**WHAT THIS TASK INVOLVES**
Return only the lines running from the first line of the listing through the one with "none => false).map (·.1)", unchanged.
╭──
-- ==== Sys2Proof/Machine/HostAdmin.lean ====
section
/-! DEFINITION. The remaining admin commands: Abort, firmware, self-test, slates and scripts (R113–R117,
R123–R126, R354–R356, R558, R578–R580), and the conventional PCIe reset, which ends a self-test. -/

namespace Sys2Proof.Machine

/-! ## Scripts -/

/-- The digest of a script image, computed with its own bytes as zero (R354). -/
def scriptDigest (l : List Byte) : List Byte := sha256 (patch l 0x60 (zeros 32))

namespace State

/-- The first illegal field of a script header (Table 10.1), by its byte offset. -/
def scriptBad (s : State) (l : List Byte) (len : Nat) : Option Nat :=
  let text := field l 0x10 4
  let const := field l 0x18 4
  let shared := field l 0x1C 4
  let n := field l 6 1
  let v := field l 2 2
  let p := field l 4 2
  firstFail
    (([(field l 0 2 = 0x5354, 0x00),
      (s.getF F.tskVersionMinScript ≤ v && v ≤ s.getF F.tskVersionMaxScript, 0x02),
      (s.getF F.engVersionMinProfile ≤ p && p ≤ s.getF F.engVersionMaxProfile, 0x04),
      (1 ≤ n && n ≤ 16, 0x06), (field l 7 1 = 0, 0x07),
      (field l 8 4 = len && field l 8 4 = 0x80 + text + const, 0x08), (field l 0x0C 4 = 0x80, 0x0C),
      (4 ≤ text && text % 4 = 0, 0x10), (field l 0x14 4 = (if const = 0 then 0 else 0x80 + text), 0x14),
      (const ≤ 262144 && const % 4 = 0, 0x18),
      (shared % 65536 = 0 && const ≤ shared && shared ≤ 2 ^ 22 && (0 < shared || const = 0), 0x1C)] : List (Bool × Nat))
      ++ (List.range 16).map fun e =>
        let a := field l (0x20 + 4 * e) 4
        (if e < n then decide (a % 4 = 0 ∧ a < text) else decide (a = 0), 0x20 + 4 * e))

/-- 64 KiB units of the script store in use (R356). -/
def storeUsed (s : State) : Nat :=
  (s.tsk.images.filterMap fun e => e.2.map fun (x : Script) => x.units).sum

/-- Registration slots that an instance holds, with their images. -/
def registrations (s : State) (n : Nat) : List (Nat × Nat) :=
  s.tsk.slots.filterMap fun e => if e.1 / 64 = n then e.2.map fun i => (e.1 % 64, i) else none

/-- The store index of an image by its digest. -/
def imageOf (s : State) (digest : List Byte) : Option Nat :=
  (s.tsk.images.find? fun e => match e.2 with
    | some (x : Script) => x.digest = digest
    | none => false).map (·.1)

/-- CONFIG items of an image (Table 14.14). -/
def mirrorImage (s : State) (digest image : List Byte) : State :=
  forEach (List.range (ceilDiv image.length 4064)) s fun s i =>
    let part := slice image (4064 * i) 4064
    s.mirror msgConfig 0 noTenant 0 (leBytes 1 5 ++ zeros 3 ++ leBytes 4 (40 + part.length) ++ digest
      ++ leBytes 4 image.length ++ leBytes 4 (4064 * i) ++ part)

/-- CONFIG items 3 and 4: a registration of an instance is made or removed. -/
def mirrorReg (s : State) (item : Nat) (digest : List Byte) (n slot : Nat) : State :=
  s.mirror msgConfig 0 n 0 (leBytes 1 item ++ zeros 3 ++ leBytes 4 36 ++ digest ++ leBytes 2 n ++ leBytes 1 slot ++ zeros 1)

/-- Puts an image into the store. -/
def addImage (s : State) (digest image : List Byte) : Nat × State :=
  let i := (unlisted s.tsk.images 4096 1).headD 0
  let x : Script := { digest := digest, image := image, units := ceilDiv image.length 65536 }
  (i, s.modTsk fun t => { t with images := sparsePut (fun _ => none) t.images i (some x) })

/-- Sets or removes a registration. -/
def setReg_ (s : State) (n slot : Nat) (i : Option Nat) : State :=
  s.modTsk fun t => { t with slots := sparsePut (fun _ => none) t.slots (64 * n + slot) i }

/-- Script Register: the status that refuses it, or the slot with the state (R355). -/
def registerScript (s : State) (n len : Nat) (l : List Byte) : Except Status (Nat × State) :=
  if s.instSt n = 0 then .error (0, 0x0C, 0)
  else if len % 4 ≠ 0 || 2 ^ 20 < len then .error (0, 0x02, 0xFFFFFFFF)
  else match s.scriptBad l len with
  | some o => .error (0, 0x02, o)
  | none =>
    let d := slice l 0x60 32
    let regs := s.registrations n
    let held := s.imageOf d
    if scriptDigest l ≠ d then .error (7, 0xC4, 0)
    else match regs.find? fun e => held = some e.2 with
    | some e => .ok (e.1, s)
    | none =>
      if s.getF (F.instQuotaTScriptQuota n) ≤ regs.length then .error (7, 0xCC, 0x08)
      else if held.isNone && 4096 < s.storeUsed + ceilDiv len 65536 then .error (7, 0xCC, 0x09)
      else match (List.range 64).find? fun k => !(regs.any fun e => e.1 = k) with
      | none => .error (7, 0xCC, 0x08)
      | some slot =>
        let (i, s) := match held with
          | some i => (i, s)
          | none =>
            let (i, s) := s.addImage d l
            (i, s.mirrorImage d l)
        .ok (slot, (s.setReg_ n slot (some i)).mirrorReg 3 d n slot)

/-! ## Self-test (R578–R580) -/

/-- Segments of a test. -/
def SelfTest.last (t : SelfTest) : Nat := if t.extended then 10 else 6

/-- A test ends with a result code: 0 passed, 1 and 2 aborted, 7 a segment failed, 8 aborted by a mode change or
reset. -/
def endSelfTest (s : State) (result : Nat) : State := match s.pwr.selfTest with
  | none => s
  | some t =>
    let f := t.failed.getD (0, 0)
    let r : SelfTestResult := { extended := t.extended, result := result, segment := f.1, unit := f.2 }
    let s := s.modPwr fun p => { p with selfTest := none, selfTests := (r :: p.selfTests).take 20 }
    if result = 0 then s.endLongOp 5 0 0 else if result = 7 then s.endLongOp 5 0 0x06 else s.endLongOp 5 0 0x07

/-- The mode allows the test (Table 15.14). -/
def selfTestMode (s : State) (extended : Bool) : Bool :=
  if extended then s.inMode .service else s.inMode .ready || s.inMode .active

/-- A mode change that leaves the test's modes aborts it. -/
def selfTestModeCheck (s : State) : State := match s.pwr.selfTest with
  | some t => if s.selfTestMode t.extended then s else s.endSelfTest 8
  | none => s

/-! ## Slates (R124) -/

/-- SLATE_LOAD with ACTIVATE once its order has won. Where a validation or a swap that began after its data arrived
still runs, it ends with Command Sequence Error, as R124 has it for a load that finds BUSY: DESIGN CHOICE (log
entry 163). -/
def runSlateLoad (s : State) (c : Cmd) : State :=
  if s.onF F.sltCtrlLock then (s.noteReject lockReject true).fail c.key (7, 0xCA, rejectDword lockReject)
  else if s.slateBusy then s.sequenceError c.key
  else (s.setShadow (fit slateLen c.sqe.data)).runSlateOrder (some c.key)

/-- A commit over NVMe once its order has won: the slot named, or the staging slot for slot 0 (R558). -/
def runFwCommit (s : State) (c : Cmd) : State :=
  let fs := c.sqe.dw10 % 8
  let action := bits c.sqe.dw10 3 3
  if 2 < fs || (fs = 0 && action = 2) then s.fail c.key (1, 0x06, 0)
  else
    let slot := if fs = 0 then s.stagingSlot.getD (s.getF F.updSlotsActive) else fs - 1
    s.runCommit (some c.key) action slot

end State

/-! ## Rows -/

/-- ABORT (R113–R117): best effort; a fifth outstanding one does not look for its target. -/
def execAbort (key : CmdKey) (s : State) : Host.Outcome State Fault Refusal :=
  match s.executing key 0x08 true with
  | none => done s
  | some c =>
    let others := s.host.cmds.countP fun (x : Cmd) =>
      x.key.fn = key.fn && x.key.sq = 0 && x.sqe.opc = 0x08 && x.seq < c.seq
    if 4 ≤ others then done (s.fail key (1, 0x03, 0))
    else
      let target : CmdKey := { fn := key.fn, sq := c.sqe.dw10 % 65536, cid := c.sqe.dw10 / 65536 }
      match (s.cmd? target).bind s.catchCmd with
      | some s => done ((s.incF F.hifEventCntAbortCaught).endCmd key 0 0 0 0 [])
      | none => done (s.endCmd key 0 0 1 0 [])

/-- FIRMWARE_COMMIT (R558): an order for the firmware. -/
def execFirmwareCommit (key : CmdKey) (s : State) : Host.Outcome State Fault Refusal :=
  match s.executing key 0x10 true with
  | none => done s
  | some c => done (s.orderAdmin c true [.firmware])

/-- FIRMWARE_IMAGE_DOWNLOAD (R558). -/
def execFirmwareImageDownload (key : CmdKey) (s : State) : Host.Outcome State Fault Refusal :=
  match s.executing key 0x11 true with
  | none => done s
  | some c =>
    match s.stageDownload (4 * c.sqe.dw11) (fit (4 * (c.sqe.dw10 + 1)) c.sqe.data) with
    | some s => done (s.endCmd key 0 0 0 0 [])
    | none => done (s.sequenceError key)

/-- DEVICE_SELF_TEST (R578, R580): starts a test, or aborts the one in progress. -/
def execDeviceSelfTest (key : CmdKey) (s : State) : Host.Outcome State Fault Refusal :=
  match s.executing key 0x14 true with
  | none => done s
  | some c =>
    let stc := c.sqe.dw10 % 16
    if stc = 0xF then done ((s.endSelfTest 1).endCmd key 0 0 0 0 [])
    else if s.pwr.selfTest.isSome then done (s.fail key (1, 0x1D, 0))
    else
      let t : SelfTest := { extended := decide (stc = 2), segment := 1, failed := none }
      done (((s.modPwr fun p => { p with selfTest := some t }).startLongOp 5 false).endCmd key 0 0 0 0 [])

/-- SELF_TEST_SEGMENT (R578–R580): the next segment in number order runs; segment 6 is skipped while the spindle
is not AT_SPEED; a failing engine is fenced, every other failure is only reported. -/
def execSelfTestSegment (seg : Nat) (passed : Bool) (unit : Nat) (s : State) : Host.Outcome State Fault Refusal :=
  match s.pwr.selfTest with
  | none => done s
  | some t =>
    if t.segment ≠ seg || !s.selfTestMode t.extended then done s
    else
      let fails := !passed && !(seg = 6 && s.spinState ≠ 5)
      let s := if fails then s.daily src.dev 0x0502 [seg, unit] else s
      let s := if fails && seg = 3 then s.fenceEngine unit else s
      let t := { t with segment := seg + 1, failed := if fails && t.failed.isNone then some (seg, unit) else t.failed }
      let s := (s.modPwr fun p => { p with selfTest := some t }).longOpProgress 5 (10000 * seg / State.SelfTest.last t) 0
      if seg < State.SelfTest.last t then done s
      else done (s.endSelfTest (if t.failed.isSome then 7 else 0))

/-- SLATE_LOAD (R124, R617): LOCK is tested first, then BUSY; with ACTIVATE it is an order, otherwise the shadow
is written and validated. -/
def execSlateLoad (key : CmdKey) (s : State) : Host.Outcome State Fault Refusal :=
  match s.executing key 0xC1 true with
  | none => done s
  | some c =>
    let waits : Bool := match s.slt.job with
      | some j => j.cmd = some key
      | none => false
    if c.ordered || waits then done s
    else if s.onF F.sltCtrlLock then done ((s.noteReject State.lockReject true).fail key (7, 0xCA, State.rejectDword State.lockReject))
    else if s.slateBusy then done (s.sequenceError key)
    else if bit c.sqe.dw11 0 then done (s.orderAdmin c false [.slate])
    else done ((s.setShadow (fit slateLen c.sqe.data)).startSlateJob false (some key) none)

/-- SLATE_READ (R123): an image and its SLATE_ID. -/
def execSlateRead (key : CmdKey) (s : State) : Host.Outcome State Fault Refusal :=
  match s.executing key 0xC2 true with
  | none => done s
  | some c =>
    let img := if bit c.sqe.dw11 0 then s.shadowImage else denseBytes slateLen s.slt.active
    done (s.endCmd key 0 0 (field img 8 4) 0 img)

/-- SCRIPT_REGISTER (R125, R355). -/
def execScriptRegister (key : CmdKey) (s : State) : Host.Outcome State Fault Refusal :=
  match s.executing key 0xC5 true with
  | none => done s
  | some c =>
    match s.registerScript (c.sqe.dw11 % 512) c.sqe.dw10 (fit (min c.sqe.dw10 (2 ^ 20)) c.sqe.data) with
    | .ok (slot, s) => done (s.endCmd key 0 0 slot 0 [])
    | .error st => done (s.fail key st)

/-- SCRIPT_DEREGISTER (R126): takes past decode run on. -/
def execScriptDeregister (key : CmdKey) (s : State) : Host.Outcome State Fault Refusal :=
  match s.executing key 0xC8 true with
  | none => done s
  | some c =>
    let n := c.sqe.dw11 % 512
    let slot := c.sqe.dw10
    if s.instSt n = 0 then done (s.sequenceError key)
    else match (s.registrations n).find? fun e => e.1 = slot with
      | none => done (s.fail key (0, 0x02, 0))
      | some e =>
        let d := match sparseGet (fun _ => none) s.tsk.images e.2 with
          | some (x : Script) => x.digest
          | none => zeros 32
        let s := ((s.setReg_ n slot none).sweepImages).mirrorReg 4 d n slot
        done (s.endCmd key 0 0 0 0 [])

/-- PCIE_CONVENTIONAL_RESET (R85, R134, R580): every controller is reset, commands end without completion,
complete writes stay, generations advance, and a self-test is aborted. The link trains again, and what the host had
programmed into the configuration space beside the virtual functions is at its reset values. -/
def execPcieConventionalReset (s : State) : Host.Outcome State Fault Refusal :=
  let s := (((s.noteReset 3).endSelfTest 2).discardCmds 0).resetCtrl 0 false
  let s := (s.setReg A.hifLinkStatus 0).modHost fun h => { h with pcie := Pcie.reset }
  done (forEach (List.range 512) s fun s n =>
    if s.instEnabled n || s.instSt n = 6 then s.resetInstance n false true
    else if (s.ctrl (n + 1)) = Ctrl.reset then s else s.resetCtrl (n + 1) false)

end Sys2Proof.Machine
end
╰──
**TASK OUTPUT**
-- ==== Sys2Proof/Machine/HostAdmin.lean ====
section
/-! DEFINITION. The remaining admin commands: Abort, firmware, self-test, slates and scripts (R113–R117,
R123–R126, R354–R356, R558, R578–R580), and the conventional PCIe reset, which ends a self-test. -/

namespace Sys2Proof.Machine

/-! ## Scripts -/

/-- The digest of a script image, computed with its own bytes as zero (R354). -/
def scriptDigest (l : List Byte) : List Byte := sha256 (patch l 0x60 (zeros 32))

namespace State

/-- The first illegal field of a script header (Table 10.1), by its byte offset. -/
def scriptBad (s : State) (l : List Byte) (len : Nat) : Option Nat :=
  let text := field l 0x10 4
  let const := field l 0x18 4
  let shared := field l 0x1C 4
  let n := field l 6 1
  let v := field l 2 2
  let p := field l 4 2
  firstFail
    (([(field l 0 2 = 0x5354, 0x00),
      (s.getF F.tskVersionMinScript ≤ v && v ≤ s.getF F.tskVersionMaxScript, 0x02),
      (s.getF F.engVersionMinProfile ≤ p && p ≤ s.getF F.engVersionMaxProfile, 0x04),
      (1 ≤ n && n ≤ 16, 0x06), (field l 7 1 = 0, 0x07),
      (field l 8 4 = len && field l 8 4 = 0x80 + text + const, 0x08), (field l 0x0C 4 = 0x80, 0x0C),
      (4 ≤ text && text % 4 = 0, 0x10), (field l 0x14 4 = (if const = 0 then 0 else 0x80 + text), 0x14),
      (const ≤ 262144 && const % 4 = 0, 0x18),
      (shared % 65536 = 0 && const ≤ shared && shared ≤ 2 ^ 22 && (0 < shared || const = 0), 0x1C)] : List (Bool × Nat))
      ++ (List.range 16).map fun e =>
        let a := field l (0x20 + 4 * e) 4
        (if e < n then decide (a % 4 = 0 ∧ a < text) else decide (a = 0), 0x20 + 4 * e))

/-- 64 KiB units of the script store in use (R356). -/
def storeUsed (s : State) : Nat :=
  (s.tsk.images.filterMap fun e => e.2.map fun (x : Script) => x.units).sum

/-- Registration slots that an instance holds, with their images. -/
def registrations (s : State) (n : Nat) : List (Nat × Nat) :=
  s.tsk.slots.filterMap fun e => if e.1 / 64 = n then e.2.map fun i => (e.1 % 64, i) else none

/-- The store index of an image by its digest. -/
def imageOf (s : State) (digest : List Byte) : Option Nat :=
  (s.tsk.images.find? fun e => match e.2 with
    | some (x : Script) => x.digest = digest
    | none => false).map (·.1)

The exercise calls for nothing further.